MindSpore支持两种运行模式,在调试或者运行方面做了不同的优化:

  • PyNative模式:也称动态图模式,将神经网络中的各个算子逐一下发执行,方便用户编写和调试神经网络模型。

  • Graph模式:也称静态图模式或者图模式,将神经网络模型编译成一整张图,然后下发执行。该模式利用图优化等技术提高运行性能,同时有助于规模部署和跨平台运行。

默认情况下,MindSpore处于Graph模式,可以通过context.set_context(mode=context.PYNATIVE_MODE)切换为PyNative模式;同样地,MindSpore处于PyNative模式时,可以通过context.set_context(mode=context.GRAPH_MODE)切换为Graph模式。

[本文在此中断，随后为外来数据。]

theorem execVerdict_frame (a0 : _) (a1 : _) (a2 : State) : Frame.Out 11245265119 a2 (execVerdict a0 a1 a2) := by
  unfold execVerdict
  refine Frame.next ?_
  refine Frame.comp (State.takeVerdict_frame _ _) rfl ?_
  refine Frame.comp (State.advanceTo_frame _ _) rfl ?_
  exact Frame.refl _

theorem execModuleRoleAssigned_frame (a0 : _) (a1 : _) (a2 : _) (a3 : _) (a4 : State) : Frame.Out 2482629840383 a4 (execModuleRoleAssigned a0 a1 a2 a3 a4) := by
  unfold execModuleRoleAssigned
  try extract_lets
  try extract_lets
  refine Frame.next ?_
  refine Frame.ite (fun _ => ?_) (fun _ => ?_)
  · refine Frame.comp (State.advanceTo_frame _ _) rfl ?_
    exact Frame.refl _
  · refine Frame.ite (fun _ => ?_) (fun _ => ?_)
    · refine Frame.comp (State.refuseModule_frame _ _ _) rfl ?_
      refine Frame.comp (State.advanceTo_frame _ _) rfl ?_
      exact Frame.refl _
    · try extract_lets
      try extract_lets
      try extract_lets
      try extract_lets
      try extract_lets
      try extract_lets
      refine Frame.comp (State.recompute_frame _ _) rfl ?_
      refine Frame.ite (fun _ => ?_) (fun _ => ?_)
      · try extract_lets
        try extract_lets
        try extract_lets
        try extract_lets
        refine Frame.comp (State.startRebuild_frame _ _ _ _) rfl ?_
        refine Frame.set_path rfl (fun _ => rfl) (fun i => absurd i (by decide)) (fun _ => rfl) ?_
        refine Frame.comp (State.memberChanged_frame _) rfl ?_
        refine Frame.set_strp rfl ?_
        refine Frame.ite (fun _ => ?_) (fun _ => ?_)
        · refine Frame.comp (State.memberChanged_frame _) rfl ?_
          refine Frame.set_strp rfl ?_
          refine Frame.comp (State.count_frame _ _) rfl ?_
          refine Frame.comp (State.record_frame _ _ _) rfl ?_
          refine Frame.comp (State.raise_frame _ _ _) rfl ?_
          refine Frame.comp (State.updPort_frame _ _ _) rfl ?_
          refine Frame.comp (State.takeDies_frame _ _ _ _) rfl ?_
          refine Frame.comp (State.advanceTo_frame _ _) rfl ?_
          exact Frame.refl _
        · refine Frame.comp (State.count_frame _ _) rfl ?_
          refine Frame.comp (State.record_frame _ _ _) rfl ?_
          refine Frame.comp (State.raise_frame _ _ _) rfl ?_
          refine Frame.comp (State.updPort_frame _ _ _) rfl ?_
          refine Frame.comp (State.takeDies_frame _ _ _ _) rfl ?_
          refine Frame.comp (State.advanceTo_frame _ _) rfl ?_
          exact Frame.refl _
      · refine Frame.ite (fun _ => ?_) (fun _ => ?_)
        · refine Frame.comp (State.memberChanged_frame _) rfl ?_
          refine Frame.set_strp rfl ?_
          refine Frame.comp (State.count_frame _ _) rfl ?_
          refine Frame.comp (State.record_frame _ _ _) rfl ?_
          refine Frame.comp (State.raise_frame _ _ _) rfl ?_
          refine Frame.comp (State.updPort_frame _ _ _) rfl ?_
          refine Frame.comp (State.takeDies_frame _ _ _ _) rfl ?_
          refine Frame.comp (State.advanceTo_frame _ _) rfl ?_
          exact Frame.refl _
        · refine Frame.comp (State.count_frame _ _) rfl ?_
          refine Frame.comp (State.record_frame _ _ _) rfl ?_
          refine Frame.comp (State.raise_frame _ _ _) rfl ?_
          refine Frame.comp (State.updPort_frame _ _ _) rfl ?_
          refine Frame.comp (State.takeDies_frame _ _ _ _) rfl ?_
          refine Frame.comp (State.advanceTo_frame _ _) rfl ?_
          exact Frame.refl _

PyNative模式下,支持执行单算子、普通函数和网络,以及单独求梯度的操作。下面将详细介绍使用方法和注意事项。

PyNative模式下为了提升性能,算子在device上使用了异步执行方式,因此在算子执行错误的时候,错误信息可能会在程序执行到最后才显示。因此在PyNative模式下,增加了一个pynative_synchronize的设置来控制算子device上是否使用异步执行。

下述例子中,参数初始化使用了随机值,在具体执行中输出的结果可能与本地执行输出的结果不同;如果需要稳定输出固定的值,可以设置固定的随机种子,设置方法请参考mindspore.set_seed()

设置模式

context.set_context(mode=context.PYNATIVE_MODE)

执行单算子

import numpy as np
import mindspore.ops as ops
from mindspore import context, Tensor

context.set_context(mode=context.PYNATIVE_MODE, device_target="CPU")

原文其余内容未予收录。